*** Opening of INFORMATION ***
-- ==== Sys2Proof/Machine/State.lean ====
section
/-! DEFINITION. The state of one package as plain data, its reset value, and the reasons a step can stop. -/

namespace Sys2Proof.Machine

/-! ### Threads and groups (chapters 07, 17, 21) -/

/-- A loop-stack entry (R118, Table 7.7). -/
structure LoopEntry where
  start : BitVec 56
  stop  : BitVec 56
  count : BitVec 32
  deriving DecidableEq, Repr

/-- TXS, the transaction state of a thread (R306, Table 17.1). -/
inductive TxState where
  | none_ | opened | doomed
  deriving DecidableEq, Repr

/-- Where a thread is held: it has arrived at a team barrier, a cluster barrier or a TOKEN.pass, or its
group waits in WAITV on the object at a physical address, or in TOKEN.wait, of a REFORM launch (R311, R317, R115). -/
inductive Held where
  | bar (id : Nat)
  | cbar (id : Nat)
  | token
  | waitv (pa va pc : Nat) (acq : Bool) (cp wp : Nat)  -- WAITV at `pc` on an object of the package's memory, with its policy (R214, R313)
  | tokenWait
  | peer (owner pa va pc : Nat) (acq : Bool) (cp wp : Nat)  -- WAITV at `pc` on an object of a peer's memory, with its policy (R215, R313)
  | ccWait (n since : Nat)               -- CBAR.copy with a count, and when it began to wait (R312)
  | filing                               -- a REFORM that found no bin (R115)
  deriving DecidableEq, Repr

/-- A region entry (R347): PC, snapshot of the loop stack, snapshot of TXS. -/
structure RegionEntry where
  pc    : Word
  loops : List LoopEntry
  txs   : TxState
  deriving DecidableEq, Repr

/-- A sector that a lane read in its transaction, with the value read (R307). -/
structure TxRead where
  lane   : Nat
  sector : Nat
  bytes  : List Byte
  deriving DecidableEq, Repr

/-- Bytes that a lane has written in its transaction, with the order number of the store, its address, and the policy and
partition of the access (R214, R307). -/
structure TxWrite where
  id    : Nat
  lane  : Nat
  va    : Nat
  pa    : Nat
  cp    : Nat
  wp    : Nat
  bytes : List Byte
  deriving DecidableEq, Repr

/-- One thread (R98 to R100, R306, R347). An unlisted v-register holds zero; bit 0 of `p` is p0. -/
structure Thread where
  live  : Bool
  tid   : Nat
  v     : Tab Word
  p     : BitVec 128
  pc    : Word
  loops : List LoopEntry
  entry : RegionEntry
  txs   : TxState
  txw   : Word
  held  : Option Held
  bad   : List Nat                   -- v-registers whose code word holds an error that cannot be corrected (R358)
  rmt   : Bool                       -- it has left a group that had a remote atomic since its region entry (R285)
  far   : Bool                       -- it has read a peer's memory, so that its FENCEs are taken at .sys (R269)
  wrote : Bool                       -- it has written a peer's memory, so that its FENCE.sc is taken at .sys (R269, R300)
  filedR : List TxRead               -- the read and write sets that it takes along while a REFORM bin holds it (R115, R307)
  filedW : List TxWrite
  filed : Nat                        -- when a REFORM bin took it (R116)
  deriving DecidableEq, Repr

/-- The destination of a return-buffer slot: a v-register, an s-register or a predicate (R105). -/
inductive Dest where
  | v (n : Nat)
  | s (n : Nat)
  | p (n : Nat)
  deriving DecidableEq, Repr

/-- A trap's cause and detail (Tables 21.1 and 21.2). -/
structure TrapInfo where
  cause : Nat
  taddr : Word
  tinfo : Word
  deriving DecidableEq, Repr

/-- What a return-buffer slot holds: nothing yet, its results by lane (an s-register's stands at 0), or
the failure of its instruction (R105, R108). -/
inductive SlotState where
  | pending
  | filled (res : List (Nat × Word))
  | failed (t : TrapInfo)
  deriving DecidableEq, Repr

/-- A return-buffer slot: destination, enabled lanes, the lanes that were active at the instruction (R344), the destination's value
by lane at the start of the stretch (prior of R105; an s-register's stands at 0), the instruction's order number and address. -/
structure Slot where
  dest  : Dest
  lanes : List Nat
  act   : List Nat
  old   : List (Nat × Word)
  id    : Nat
  pc    : Word
  st    : SlotState
  deriving DecidableEq, Repr

/-- What is saved of one handler thread (R344): next PC, loop stack, TXS, TXW. -/
structure SavedThread where
  lane  : Nat
  pc    : Word
  loops : List LoopEntry
  txs   : TxState
  txw   : Word
  deriving DecidableEq, Repr

/-- The trap record (R344, R345): RESUME, the stretch and the registers at its start, the handler threads, and the TXS
and TXW of the others. -/
structure TrapRecord where
  resume  : Word
  park    : Bool
  stretch : List Slot
  start   : List (Tab Word × BitVec 128)
  startS  : Tab Word
  threads : List SavedThread
  others  : List (Nat × TxState × Word)
  deriving DecidableEq, Repr

/-- Why a group waits at issue, holding nothing (R64, R110, R112 and the entries that name the wait). -/
inductive Stall where
  | ott                              -- no outstanding-transaction entry (R110)
  | walk (pages : List Nat)          -- translation misses by page base (R64)
  | missFull                         -- 256 pending misses on the die (R64)
  | detFull                          -- the DET store buffer is full (R315)
  | token                            -- the commit token (R315, R316)
  | channel                          -- no IDLE copy channel (R232)
  | streamRoom                       -- OUT would pass 1,024 (R276)
  | bankRole                         -- the waits of R209
  | engineRoom                       -- the request table is full (R244)
  | fault                            -- a page fault in handler mode or under R285
  | journal (pos : Nat)              -- JSYNC, on a journal position (R373)
  | order                            -- earlier accesses that the entry names
  | quota                            -- the lost-locality quota (R113)
  | ccWait                           -- CBAR.copy (R312)
  deriving DecidableEq, Repr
*** Close of INFORMATION ***
The records above should be restated exactly, line for line.

EXERCISE ANSWER:
-- ==== Sys2Proof/Machine/State.lean ====
section
/-! DEFINITION. The state of one package as plain data, its reset value, and the reasons a step can stop. -/

namespace Sys2Proof.Machine

/-! ### Threads and groups (chapters 07, 17, 21) -/

/-- A loop-stack entry (R118, Table 7.7). -/
structure LoopEntry where
  start : BitVec 56
  stop  : BitVec 56
  count : BitVec 32
  deriving DecidableEq, Repr

/-- TXS, the transaction state of a thread (R306, Table 17.1). -/
inductive TxState where
  | none_ | opened | doomed
  deriving DecidableEq, Repr

/-- Where a thread is held: it has arrived at a team barrier, a cluster barrier or a TOKEN.pass, or its
group waits in WAITV on the object at a physical address, or in TOKEN.wait, of a REFORM launch (R311, R317, R115). -/
inductive Held where
  | bar (id : Nat)
  | cbar (id : Nat)
  | token
  | waitv (pa va pc : Nat) (acq : Bool) (cp wp : Nat)  -- WAITV at `pc` on an object of the package's memory, with its policy (R214, R313)
  | tokenWait
  | peer (owner pa va pc : Nat) (acq : Bool) (cp wp : Nat)  -- WAITV at `pc` on an object of a peer's memory, with its policy (R215, R313)
  | ccWait (n since : Nat)               -- CBAR.copy with a count, and when it began to wait (R312)
  | filing                               -- a REFORM that found no bin (R115)
  deriving DecidableEq, Repr

/-- A region entry (R347): PC, snapshot of the loop stack, snapshot of TXS. -/
structure RegionEntry where
  pc    : Word
  loops : List LoopEntry
  txs   : TxState
  deriving DecidableEq, Repr

/-- A sector that a lane read in its transaction, with the value read (R307). -/
structure TxRead where
  lane   : Nat
  sector : Nat
  bytes  : List Byte
  deriving DecidableEq, Repr

/-- Bytes that a lane has written in its transaction, with the order number of the store, its address, and the policy and
partition of the access (R214, R307). -/
structure TxWrite where
  id    : Nat
  lane  : Nat
  va    : Nat
  pa    : Nat
  cp    : Nat
  wp    : Nat
  bytes : List Byte
  deriving DecidableEq, Repr

/-- One thread (R98 to R100, R306, R347). An unlisted v-register holds zero; bit 0 of `p` is p0. -/
structure Thread where
  live  : Bool
  tid   : Nat
  v     : Tab Word
  p     : BitVec 128
  pc    : Word
  loops : List LoopEntry
  entry : RegionEntry
  txs   : TxState
  txw   : Word
  held  : Option Held
  bad   : List Nat                   -- v-registers whose code word holds an error that cannot be corrected (R358)
  rmt   : Bool                       -- it has left a group that had a remote atomic since its region entry (R285)
  far   : Bool                       -- it has read a peer's memory, so that its FENCEs are taken at .sys (R269)
  wrote : Bool                       -- it has written a peer's memory, so that its FENCE.sc is taken at .sys (R269, R300)
  filedR : List TxRead               -- the read and write sets that it takes along while a REFORM bin holds it (R115, R307)
  filedW : List TxWrite
  filed : Nat                        -- when a REFORM bin took it (R116)
  deriving DecidableEq, Repr

/-- The destination of a return-buffer slot: a v-register, an s-register or a predicate (R105). -/
inductive Dest where
  | v (n : Nat)
  | s (n : Nat)
  | p (n : Nat)
  deriving DecidableEq, Repr

/-- A trap's cause and detail (Tables 21.1 and 21.2). -/
structure TrapInfo where
  cause : Nat
  taddr : Word
  tinfo : Word
  deriving DecidableEq, Repr

/-- What a return-buffer slot holds: nothing yet, its results by lane (an s-register's stands at 0), or
the failure of its instruction (R105, R108). -/
inductive SlotState where
  | pending
  | filled (res : List (Nat × Word))
  | failed (t : TrapInfo)
  deriving DecidableEq, Repr

/-- A return-buffer slot: destination, enabled lanes, the lanes that were active at the instruction (R344), the destination's value
by lane at the start of the stretch (prior of R105; an s-register's stands at 0), the instruction's order number and address. -/
structure Slot where
  dest  : Dest
  lanes : List Nat
  act   : List Nat
  old   : List (Nat × Word)
  id    : Nat
  pc    : Word
  st    : SlotState
  deriving DecidableEq, Repr

/-- What is saved of one handler thread (R344): next PC, loop stack, TXS, TXW. -/
structure SavedThread where
  lane  : Nat
  pc    : Word
  loops : List LoopEntry
  txs   : TxState
  txw   : Word
  deriving DecidableEq, Repr

/-- The trap record (R344, R345): RESUME, the stretch and the registers at its start, the handler threads, and the TXS
and TXW of the others. -/
structure TrapRecord where
  resume  : Word
  park    : Bool
  stretch : List Slot
  start   : List (Tab Word × BitVec 128)
  startS  : Tab Word
  threads : List SavedThread
  others  : List (Nat × TxState × Word)
  deriving DecidableEq, Repr

/-- Why a group waits at issue, holding nothing (R64, R110, R112 and the entries that name the wait). -/
inductive Stall where
  | ott                              -- no outstanding-transaction entry (R110)
  | walk (pages : List Nat)          -- translation misses by page base (R64)
  | missFull                         -- 256 pending misses on the die (R64)
  | detFull                          -- the DET store buffer is full (R315)
  | token                            -- the commit token (R315, R316)
  | channel                          -- no IDLE copy channel (R232)
  | streamRoom                       -- OUT would pass 1,024 (R276)
  | bankRole                         -- the waits of R209
  | engineRoom                       -- the request table is full (R244)
  | fault                            -- a page fault in handler mode or under R285
  | journal (pos : Nat)              -- JSYNC, on a journal position (R373)
  | order                            -- earlier accesses that the entry names
  | quota                            -- the lost-locality quota (R113)
  | ccWait                           -- CBAR.copy (R312)
  deriving DecidableEq, Repr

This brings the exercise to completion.